I spent almost as much time crying during this scene as she did. It was tremendously difficult to do, but I feel very good about having done it. After I stopped beating her I pulled her to the ground and started telling her again how much I love her. I asked some of her women friends to join me in telling her so and how strong she is.

I think that a good way to understand just how far I pushed her was encapsulated when Spot said later, “Everything I have read has said you don’t do that.” Yeah. SM play is a very scary beast. When you are experiencing as much physical pain as she was in you are opening up your mind and spirit to be receptive to things that normally just aren’t available to you. It is very rare that I play that heavily and I would only attempt a scene where I knew I was working towards such catharsis with someone I have known as long and as well as I have known this person. If I had not spent so many years seeing how her relationship worked and knowing the kind of self-talk she does I wouldn’t have done this. But I do feel ok with the fact that I did this with her. I actually feel really good about it.

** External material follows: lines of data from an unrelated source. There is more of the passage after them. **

-- ==== Sys2Proof/Machine/LoadGraph.lean ====
section
/-! DEFINITION. LOAD_GRAPH: the graph image, the checks of its nodes, edges and trap vector tables, the deadline
reservations, the sizes of the queues and the places of the working areas (02 R16, R45, R52; 03 R86; 13 R285, R290, R294,
R297, R306; 15 R341, R348 to R353; 17 R395; 20 R433, R434, R447). -/
namespace Sys2Proof.Machine

/-! ## A node-table entry (15 R349 to R353) -/

/-- Bytes of a RECSZ code. -/
def recBytes (code : Nat) : Nat := if code = 0 then 0 else 8 * 2 ^ code
/-- The width of a WIDTH code. -/
def widthOf (code : Nat) : Nat := [0, 16, 32, 64].getD code 0
/-- A node of kind 0, 1 or 2, which runs a kernel. -/
def Node.runs (n : Node) : Bool := decide (n.kind ≤ kindDispatch)
/-- The input record size of a fixed node (13 R306 to R317). -/
def fixedInput (kind : Nat) : Nat := if kind = kindSensor then 0 else if kind = kindScanout then 32 else 64
/-- Its output record size; 0 for one that produces none. -/
def fixedOutput (kind : Nat) : Nat :=
  if kind = kindRaster ∨ kind = kindRay ∨ kind = kindSensor then 32
  else if kind = kindMatrix ∨ kind = kindCopy then 16 else if kind = kindCommand then 64 else 0

/-- The kernel that a CODEPTR names among the objects read through a root, with its object (19 R420). -/
def findKernel (codes : List CodeObj) (root ptr : Nat) : Option (Kernel × Nat) :=
  codes.findSome? (fun o =>
    if o.ptroot = root then (o.kernels.find? (fun k => k.ptr == ptr)).map (fun k => (k, o.id)) else none)

/-- An edge word (R350). -/
def edgeOf (x : Nat) : Edge := { target := bits x 0 16, fanout := bits x 16 16, depth := bits x 32 8 }

/-- What reading an entry gives: the node, with the 64-bit words of its edges and of its trap vector table. -/
structure RawNode where
  x : Nat
  edges : List Nat
  tv : List Nat
  kern : Option (Kernel × Nat)
deriving DecidableEq, Repr

/-- The words of an array of 8-byte entries. -/
def words64 (bs : List Byte) (n : Nat) : List Nat := (List.range n).map (fun i => leValue ((bs.drop (8 * i)).take 8))

/-- A node of a raw entry; SINKD is filled in later. -/
def RawNode.node (r : RawNode) : Node :=
  let x := r.x
  { kind := bits x 0 4, recsz := recBytes (bits x 4 3), cls := bits x 8 2, qclass := bits x 10 2, prio := bits x 12 4,
    width := widthOf (bits x 16 2), policy := bits x 18 1, waitf := bit x 19, tileord := bit x 20, coop := bits x 24 8,
    minfill := bits x 32 18, maxwait := bits x 64 32, codeptr := bits x 96 64, constptr := bits x 160 64,
    edges := r.edges.map edgeOf, cmask := bits x 304 24, dslots := if bits x 10 2 = 2 then bits x 328 4 + 1 else 0,
    dgran := bits x 332 7, param := bits x 352 32, tv := r.tv, sinkd := 0,
    hdr := match r.kern with | some k => k.1.info | none => KInfo.none,
    roles := match r.kern with | some k => k.1.roles | none => [], obj := match r.kern with | some k => k.2 | none => 0, raw := x }

/-- A `rsvd` bit is set, or a field holds a reserved code or breaks its limits (R349, R351). -/
def RawNode.fieldsBad (r : RawNode) : Bool :=
  let x := r.x
  let n := r.node
  let dl := n.deadline
  decide (bits x 7 1 ≠ 0 ∨ bits x 21 3 ≠ 0 ∨ bits x 50 14 ≠ 0 ∨ bits x 296 8 ≠ 0 ∨ bits x 339 13 ≠ 0 ∨ bits x 456 56 ≠ 0)
  || decide (n.kind > 9 ∨ bits x 4 3 > 5 ∨ n.cls = 3 ∨ n.qclass = 3 ∨ n.constptr % 128 ≠ 0 ∨ bits x 224 64 % 8 ≠ 0
      ∨ bits x 384 64 % 256 ≠ 0)
  || !(n.coop == 1 || decide (n.cls = 0 ∧ 2 ≤ n.coop ∧ n.coop ≤ 32))
  || (if dl then decide (n.cmask = 0 ∨ n.dgran = 0 ∨ n.dgran > 96 ∨ n.cls = 2) else decide (n.cmask ≠ 0 ∨ bits x 328 11 ≠ 0))
  || (if n.kind = kindSensor then decide (n.param ≥ 65536) else n.param != 0)

/-- The kernel and the entry disagree (R351; 03 R86), or a fixed node names a kernel or another record size (13 R306). -/
def RawNode.kernelBad (r : RawNode) : Bool :=
  let n := r.node
  if n.runs then
    match r.kern with
    | none => true
    | some (k, _) =>
      decide (k.width ≠ n.width ∨ k.coop ≠ n.coop ∨ k.info.record ≠ n.recsz ∨ k.cls ≠ n.cls)
        || decide (k.info.consts ≠ 0 ∧ n.constptr = 0)
  else n.codeptr != 0 || n.recsz != fixedInput n.kind

/-- An edge of the node breaks R350 or R351. -/
def RawNode.edgesBad (r : RawNode) (count : Nat) : Bool :=
  let dl := r.node.deadline
  r.edges.any (fun w =>
    let e := edgeOf w
    bits w 40 24 != 0 || decide (e.target ≥ count ∨ e.fanout = 0) || (dl && e.depth != 0))

/-- The trap vector table breaks R353. -/
def RawNode.vectorsBad (r : RawNode) : Bool :=
  let k := r.node.hdr
  r.tv.zipIdx.any (fun p =>
    let x := p.1
    bit x 1 || bits x 47 17 != 0 || (x != 0 && decide (p.2 = 0 ∨ p.2 = 9 ∨ p.2 ≥ 0x18))
      || (bit x 0 && !inRange (x / 4 % 2 ^ 45 * 4) k.laneBase k.laneSize))

/-- MINFILL, and the span a block needs (R351; 02 R16). -/
def RawNode.shapeBad (r : RawNode) : Bool :=
  let n := r.node
  decide (n.minfill = 0 ∨ n.minfill > n.batchMax) || (n.runs && decide (n.spanK > (if n.kind = kindRange then 8 else 32)))

/-- A node breaks a rule that it keeps by itself. -/
def RawNode.bad (r : RawNode) (count : Nat) : Bool :=
  r.fieldsBad || r.kernelBad || r.edgesBad count || r.vectorsBad || r.shapeBad

/-! ## The image (R348) -/

/-- An entry read with its edges, which lie inside the image, and its trap vector table. -/
def readNode (mem : List Host.Cell) (root img size off : Nat) (codes : List CodeObj) : Option RawNode :=
  match valueUnder mem root (img + off) 64 with
  | none => none
  | some x =>
    let ep := bits x 224 64
    let ne := bits x 288 8
    let tp := bits x 384 64
    if ne ≠ 0 ∧ ¬(img ≤ ep ∧ ep + 8 * ne ≤ img + size) then none
    else
      match readUnder mem root ep (8 * ne), (if tp = 0 then some [] else readUnder mem root tp 256) with
      | some es, some ts =>
        some { x := x, edges := words64 es ne, tv := if tp = 0 then [] else words64 ts 32,
               kern := findKernel codes root (bits x 96 64) }
      | _, _ => none

/-- The entries of an image read one by one, or the index of the first that cannot be read or breaks a rule by itself. -/
def readNodes (mem : List Host.Cell) (root img size count : Nat) (codes : List CodeObj) (offs : List (Nat × Nat)) :
    Except Nat (List Node) :=
  match offs with
  | [] => .ok []
  | (off, i) :: rest =>
    match readNode mem root img size off codes with
    | none => .error i
    | some r =>
      if r.bad count then .error i
      else
        match readNodes mem root img size count codes rest with
        | .error j => .error j
        | .ok ns => .ok (r.node :: ns)

/-! ## Rules over several nodes (R351; 13 R306) -/

/-- The nodes reached from a set over the edges that close no cycle, in a number of steps. -/
def reachPlain (ns : List Node) (from_ : List Nat) (steps : Nat) : List Nat :=
  match steps with
  | 0 => from_
  | k + 1 =>
    let next := from_.foldl (fun acc i =>
      ((ns[i]?.map (fun n => (n.edges.filter (fun e => e.depth == 0)).map (fun e => e.target))).getD []).foldl
        (fun acc t => insertAsc t acc) acc) from_
    if next = from_ then from_ else reachPlain ns next k

/-- A node on a cycle no edge of which has a DEPTH. -/
def onPlainCycle (ns : List Node) (i : Nat) : Bool :=
  let out := ((ns[i]?.map (fun n => (n.edges.filter (fun e => e.depth == 0)).map (fun e => e.target))).getD [])
  (reachPlain ns (out.foldl (fun acc t => insertAsc t acc) []) ns.length).contains i

/-- A node breaks a rule together with others: a plain cycle, a stream that an earlier node claims, a second command node, a
fixed node whose successor declares another record size. -/
def jointlyBad (ns : List Node) (i : Nat) (n : Node) : Bool :=
  let before := ns.take i
  onPlainCycle ns i
  || (n.kind == kindSensor && before.any (fun m => m.kind == kindSensor && m.param &&& n.param != 0))
  || (n.kind == kindCommand && before.any (fun m => m.kind == kindCommand))
  || (!n.runs && fixedOutput n.kind != 0
      && n.edges.any (fun e => match ns[e.target]? with | some t => t.recsz != fixedOutput n.kind | none => false))

/-- The first node that satisfies a test. -/
def firstNode (ns : List Node) (p : Nat → Node → Bool) : Option Nat :=
  (ns.zipIdx.find? (fun q => p q.2 q.1)).map (fun q => q.2)

/-- Sink distances, one step of their relaxation at a time; 255 where no node without successors is reached (13 R294). -/
def sinkSteps (ns : List Node) (d : List Nat) (k : Nat) : List Nat :=
  match k with
  | 0 => d
  | k + 1 =>
    sinkSteps ns (ns.map (fun n =>
      if n.edges = [] then 0
      else min 255 (1 + (n.edges.map (fun e => d.getD e.target 255)).foldl min 255))) k

/-- The nodes with their sink distances. -/
def withSinks (ns : List Node) : List Node :=
  let d := sinkSteps ns (ns.map (fun _ => 255)) ns.length
  ns.zipIdx.map (fun p => { p.1 with sinkd := d.getD p.2 255 })

/-! ## Deadline reservations (02 R52) -/

/-- What reservations hold on a core: slots, granules, semaphores and core barriers. -/
def resvHeld (ns : List Node) (resv : List Resv) (c : Nat) : Nat × Nat × Nat × Nat :=
  (resv.filter (fun r => r.core == c)).foldl (fun a r =>
    match ns[r.node]? with
    | some n => (a.1 + n.dslots, a.2.1 + n.dslots * n.dgran, a.2.2.1 + n.dslots * n.hdr.sems, a.2.2.2 + n.dslots * n.hdr.barriers)
    | none => a) (0, 0, 0, 0)

/-- The slots of a reservation out of some free ones, the highest first; those of a node of width 64 in pairs, but for the
last of an odd number (02 R32, R52; entry 39). -/
def pickSlots (n : Node) (free : List Nat) : List Nat :=
  let pairs := (((List.range 32).reverse.filter (fun k => free.contains (2 * k) && free.contains (2 * k + 1))).take (n.dslots / 2)).flatMap
    (fun k => [2 * k + 1, 2 * k])
  let two := if n.width = 64 then pairs else []
  two ++ ((sortBy (fun x => 64 - x) (free.filter (fun x => !two.contains x))).take (n.dslots - two.length))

Honey–I love you. Thank you for opening yourself to me this way. I hope I get to continue to know you for a very long time.

And thank you to the girl who stretched herself sooooo much by being there and participating to the level you did. I know how hard it was for you and I have only love and admiration for your courage and strength and giving heart. Thank you.

Very amusing.

Google boy just asked me for a copy of my Users Guide. I think he feels all sassy after his first time ever of tying a girl up.

It’s so cute. I no longer believe I am going to break him easily, but I’m still being gentle with him. 🙂 That might change next Friday. We are going to have our first weekend night date where we get to spend a lot of time together. Yikes! He is really into the idea of me seriously dressing up. This is going to be a lot of fun. Yay!!

Sluttery

I seem to be feeling better lately about play and sex cause I am sure as hell jumping back on the horse. Within the past 8 days I have:

Had sex with two people for a total of ~6 go rounds. (One night it is kind of fuzzy just how many times…)
Bottomed once.
Topped twice.
The median length of time I have known these people has been 2.175 years. 🙂

My ass is many many colors. I have a bruise bigger than my fist. That has got to be the best spanking I have ever received. He spanked me for over an hour. It was fucking awesome. Just spanking! Hard, rhythmic, yummy…

I’m pretty happy about the fact that I am playing with people that I have known for a long time and that I feel comfortable with. I think if I were jumping into playing with new-to-me people it would be harder and scarier.

And why the fuck am I not going to NY now. God damnit!